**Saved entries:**
▽
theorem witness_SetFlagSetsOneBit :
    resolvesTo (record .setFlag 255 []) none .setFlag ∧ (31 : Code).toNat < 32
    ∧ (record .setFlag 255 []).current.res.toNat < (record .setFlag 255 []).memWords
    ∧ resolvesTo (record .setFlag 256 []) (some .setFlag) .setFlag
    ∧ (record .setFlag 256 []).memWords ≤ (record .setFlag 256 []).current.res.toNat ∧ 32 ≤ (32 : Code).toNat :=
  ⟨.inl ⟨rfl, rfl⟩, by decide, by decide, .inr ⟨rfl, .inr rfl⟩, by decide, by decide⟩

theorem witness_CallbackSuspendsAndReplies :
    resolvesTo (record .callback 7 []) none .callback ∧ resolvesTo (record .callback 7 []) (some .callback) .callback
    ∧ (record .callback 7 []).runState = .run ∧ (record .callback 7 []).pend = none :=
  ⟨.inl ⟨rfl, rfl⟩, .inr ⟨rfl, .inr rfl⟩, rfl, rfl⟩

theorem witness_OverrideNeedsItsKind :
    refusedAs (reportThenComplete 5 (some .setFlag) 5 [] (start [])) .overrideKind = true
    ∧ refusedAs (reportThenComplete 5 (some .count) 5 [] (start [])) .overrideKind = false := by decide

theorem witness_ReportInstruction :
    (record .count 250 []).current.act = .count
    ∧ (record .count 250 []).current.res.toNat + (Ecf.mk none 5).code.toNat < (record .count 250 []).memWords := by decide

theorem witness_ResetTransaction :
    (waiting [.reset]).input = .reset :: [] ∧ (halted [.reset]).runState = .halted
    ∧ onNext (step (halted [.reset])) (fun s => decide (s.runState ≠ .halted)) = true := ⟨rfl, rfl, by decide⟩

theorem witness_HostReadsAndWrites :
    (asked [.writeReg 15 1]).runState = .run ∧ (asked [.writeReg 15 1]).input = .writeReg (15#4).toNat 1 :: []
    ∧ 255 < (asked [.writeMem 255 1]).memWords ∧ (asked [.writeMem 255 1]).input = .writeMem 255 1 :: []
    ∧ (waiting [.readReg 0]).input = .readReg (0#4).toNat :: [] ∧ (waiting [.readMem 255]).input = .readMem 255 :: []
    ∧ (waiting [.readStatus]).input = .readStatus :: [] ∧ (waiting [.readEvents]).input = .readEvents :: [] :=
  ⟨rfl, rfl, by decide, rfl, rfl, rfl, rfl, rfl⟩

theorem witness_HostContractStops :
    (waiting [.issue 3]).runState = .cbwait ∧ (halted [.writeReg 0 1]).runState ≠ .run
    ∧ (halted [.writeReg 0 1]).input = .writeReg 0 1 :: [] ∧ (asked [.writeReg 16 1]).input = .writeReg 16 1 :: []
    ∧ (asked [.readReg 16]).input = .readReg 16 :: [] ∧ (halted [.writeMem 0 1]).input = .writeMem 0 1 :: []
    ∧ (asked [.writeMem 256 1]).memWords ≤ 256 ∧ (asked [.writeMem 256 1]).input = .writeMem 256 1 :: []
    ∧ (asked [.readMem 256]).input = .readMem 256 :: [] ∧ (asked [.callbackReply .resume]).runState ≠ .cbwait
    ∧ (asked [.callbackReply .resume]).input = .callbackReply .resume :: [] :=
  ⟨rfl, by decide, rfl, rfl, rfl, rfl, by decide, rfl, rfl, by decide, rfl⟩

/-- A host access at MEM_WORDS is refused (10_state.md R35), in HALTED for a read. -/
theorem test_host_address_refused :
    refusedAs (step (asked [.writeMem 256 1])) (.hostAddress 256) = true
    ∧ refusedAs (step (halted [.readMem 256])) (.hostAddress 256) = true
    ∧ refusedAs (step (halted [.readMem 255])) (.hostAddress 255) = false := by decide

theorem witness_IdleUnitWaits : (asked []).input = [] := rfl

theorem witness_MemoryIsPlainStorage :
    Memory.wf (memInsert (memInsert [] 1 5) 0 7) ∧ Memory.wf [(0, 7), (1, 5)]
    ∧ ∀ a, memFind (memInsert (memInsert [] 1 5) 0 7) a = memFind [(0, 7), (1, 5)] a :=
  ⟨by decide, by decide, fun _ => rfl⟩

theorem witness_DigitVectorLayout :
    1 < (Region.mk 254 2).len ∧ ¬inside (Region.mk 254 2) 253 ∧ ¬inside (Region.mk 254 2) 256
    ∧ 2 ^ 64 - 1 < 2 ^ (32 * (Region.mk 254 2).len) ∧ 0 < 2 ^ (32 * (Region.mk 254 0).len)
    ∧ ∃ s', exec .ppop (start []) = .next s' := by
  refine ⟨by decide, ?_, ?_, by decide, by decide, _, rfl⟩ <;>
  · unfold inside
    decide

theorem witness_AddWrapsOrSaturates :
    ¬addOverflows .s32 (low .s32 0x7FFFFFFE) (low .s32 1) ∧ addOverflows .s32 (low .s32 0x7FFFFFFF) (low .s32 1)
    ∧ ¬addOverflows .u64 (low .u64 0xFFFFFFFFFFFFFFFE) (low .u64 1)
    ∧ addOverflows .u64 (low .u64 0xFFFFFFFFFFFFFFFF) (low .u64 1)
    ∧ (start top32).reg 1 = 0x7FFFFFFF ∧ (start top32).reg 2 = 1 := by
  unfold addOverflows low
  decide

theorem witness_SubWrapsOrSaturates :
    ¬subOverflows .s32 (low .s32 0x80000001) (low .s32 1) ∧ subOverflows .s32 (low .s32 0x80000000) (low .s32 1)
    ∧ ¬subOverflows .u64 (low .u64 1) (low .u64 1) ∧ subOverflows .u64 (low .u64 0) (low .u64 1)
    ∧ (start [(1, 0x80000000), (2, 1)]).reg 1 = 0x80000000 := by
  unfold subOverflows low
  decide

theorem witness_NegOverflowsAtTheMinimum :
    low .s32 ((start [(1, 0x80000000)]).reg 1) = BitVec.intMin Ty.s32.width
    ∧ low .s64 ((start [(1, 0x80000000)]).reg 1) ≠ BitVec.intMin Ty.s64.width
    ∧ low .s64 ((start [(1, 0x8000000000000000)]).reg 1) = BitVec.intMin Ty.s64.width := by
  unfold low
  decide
△
**WHAT YOU NEED TO DO:** What is wanted is every line above, written out exactly.

**SOLUTION TO THE EXERCISE:**
theorem witness_SetFlagSetsOneBit :
    resolvesTo (record .setFlag 255 []) none .setFlag ∧ (31 : Code).toNat < 32
    ∧ (record .setFlag 255 []).current.res.toNat < (record .setFlag 255 []).memWords
    ∧ resolvesTo (record .setFlag 256 []) (some .setFlag) .setFlag
    ∧ (record .setFlag 256 []).memWords ≤ (record .setFlag 256 []).current.res.toNat ∧ 32 ≤ (32 : Code).toNat :=
  ⟨.inl ⟨rfl, rfl⟩, by decide, by decide, .inr ⟨rfl, .inr rfl⟩, by decide, by decide⟩

theorem witness_CallbackSuspendsAndReplies :
    resolvesTo (record .callback 7 []) none .callback ∧ resolvesTo (record .callback 7 []) (some .callback) .callback
    ∧ (record .callback 7 []).runState = .run ∧ (record .callback 7 []).pend = none :=
  ⟨.inl ⟨rfl, rfl⟩, .inr ⟨rfl, .inr rfl⟩, rfl, rfl⟩

theorem witness_OverrideNeedsItsKind :
    refusedAs (reportThenComplete 5 (some .setFlag) 5 [] (start [])) .overrideKind = true
    ∧ refusedAs (reportThenComplete 5 (some .count) 5 [] (start [])) .overrideKind = false := by decide

theorem witness_ReportInstruction :
    (record .count 250 []).current.act = .count
    ∧ (record .count 250 []).current.res.toNat + (Ecf.mk none 5).code.toNat < (record .count 250 []).memWords := by decide

theorem witness_ResetTransaction :
    (waiting [.reset]).input = .reset :: [] ∧ (halted [.reset]).runState = .halted
    ∧ onNext (step (halted [.reset])) (fun s => decide (s.runState ≠ .halted)) = true := ⟨rfl, rfl, by decide⟩

theorem witness_HostReadsAndWrites :
    (asked [.writeReg 15 1]).runState = .run ∧ (asked [.writeReg 15 1]).input = .writeReg (15#4).toNat 1 :: []
    ∧ 255 < (asked [.writeMem 255 1]).memWords ∧ (asked [.writeMem 255 1]).input = .writeMem 255 1 :: []
    ∧ (waiting [.readReg 0]).input = .readReg (0#4).toNat :: [] ∧ (waiting [.readMem 255]).input = .readMem 255 :: []
    ∧ (waiting [.readStatus]).input = .readStatus :: [] ∧ (waiting [.readEvents]).input = .readEvents :: [] :=
  ⟨rfl, rfl, by decide, rfl, rfl, rfl, rfl, rfl⟩

theorem witness_HostContractStops :
    (waiting [.issue 3]).runState = .cbwait ∧ (halted [.writeReg 0 1]).runState ≠ .run
    ∧ (halted [.writeReg 0 1]).input = .writeReg 0 1 :: [] ∧ (asked [.writeReg 16 1]).input = .writeReg 16 1 :: []
    ∧ (asked [.readReg 16]).input = .readReg 16 :: [] ∧ (halted [.writeMem 0 1]).input = .writeMem 0 1 :: []
    ∧ (asked [.writeMem 256 1]).memWords ≤ 256 ∧ (asked [.writeMem 256 1]).input = .writeMem 256 1 :: []
    ∧ (asked [.readMem 256]).input = .readMem 256 :: [] ∧ (asked [.callbackReply .resume]).runState ≠ .cbwait
    ∧ (asked [.callbackReply .resume]).input = .callbackReply .resume :: [] :=
  ⟨rfl, by decide, rfl, rfl, rfl, rfl, by decide, rfl, rfl, by decide, rfl⟩

/-- A host access at MEM_WORDS is refused (10_state.md R35), in HALTED for a read. -/
theorem test_host_address_refused :
    refusedAs (step (asked [.writeMem 256 1])) (.hostAddress 256) = true
    ∧ refusedAs (step (halted [.readMem 256])) (.hostAddress 256) = true
    ∧ refusedAs (step (halted [.readMem 255])) (.hostAddress 255) = false := by decide

theorem witness_IdleUnitWaits : (asked []).input = [] := rfl

theorem witness_MemoryIsPlainStorage :
    Memory.wf (memInsert (memInsert [] 1 5) 0 7) ∧ Memory.wf [(0, 7), (1, 5)]
    ∧ ∀ a, memFind (memInsert (memInsert [] 1 5) 0 7) a = memFind [(0, 7), (1, 5)] a :=
  ⟨by decide, by decide, fun _ => rfl⟩

theorem witness_DigitVectorLayout :
    1 < (Region.mk 254 2).len ∧ ¬inside (Region.mk 254 2) 253 ∧ ¬inside (Region.mk 254 2) 256
    ∧ 2 ^ 64 - 1 < 2 ^ (32 * (Region.mk 254 2).len) ∧ 0 < 2 ^ (32 * (Region.mk 254 0).len)
    ∧ ∃ s', exec .ppop (start []) = .next s' := by
  refine ⟨by decide, ?_, ?_, by decide, by decide, _, rfl⟩ <;>
  · unfold inside
    decide

theorem witness_AddWrapsOrSaturates :
    ¬addOverflows .s32 (low .s32 0x7FFFFFFE) (low .s32 1) ∧ addOverflows .s32 (low .s32 0x7FFFFFFF) (low .s32 1)
    ∧ ¬addOverflows .u64 (low .u64 0xFFFFFFFFFFFFFFFE) (low .u64 1)
    ∧ addOverflows .u64 (low .u64 0xFFFFFFFFFFFFFFFF) (low .u64 1)
    ∧ (start top32).reg 1 = 0x7FFFFFFF ∧ (start top32).reg 2 = 1 := by
  unfold addOverflows low
  decide

theorem witness_SubWrapsOrSaturates :
    ¬subOverflows .s32 (low .s32 0x80000001) (low .s32 1) ∧ subOverflows .s32 (low .s32 0x80000000) (low .s32 1)
    ∧ ¬subOverflows .u64 (low .u64 1) (low .u64 1) ∧ subOverflows .u64 (low .u64 0) (low .u64 1)
    ∧ (start [(1, 0x80000000), (2, 1)]).reg 1 = 0x80000000 := by
  unfold subOverflows low
  decide

theorem witness_NegOverflowsAtTheMinimum :
    low .s32 ((start [(1, 0x80000000)]).reg 1) = BitVec.intMin Ty.s32.width
    ∧ low .s64 ((start [(1, 0x80000000)]).reg 1) ≠ BitVec.intMin Ty.s64.width
    ∧ low .s64 ((start [(1, 0x8000000000000000)]).reg 1) = BitVec.intMin Ty.s64.width := by
  unfold low
  decide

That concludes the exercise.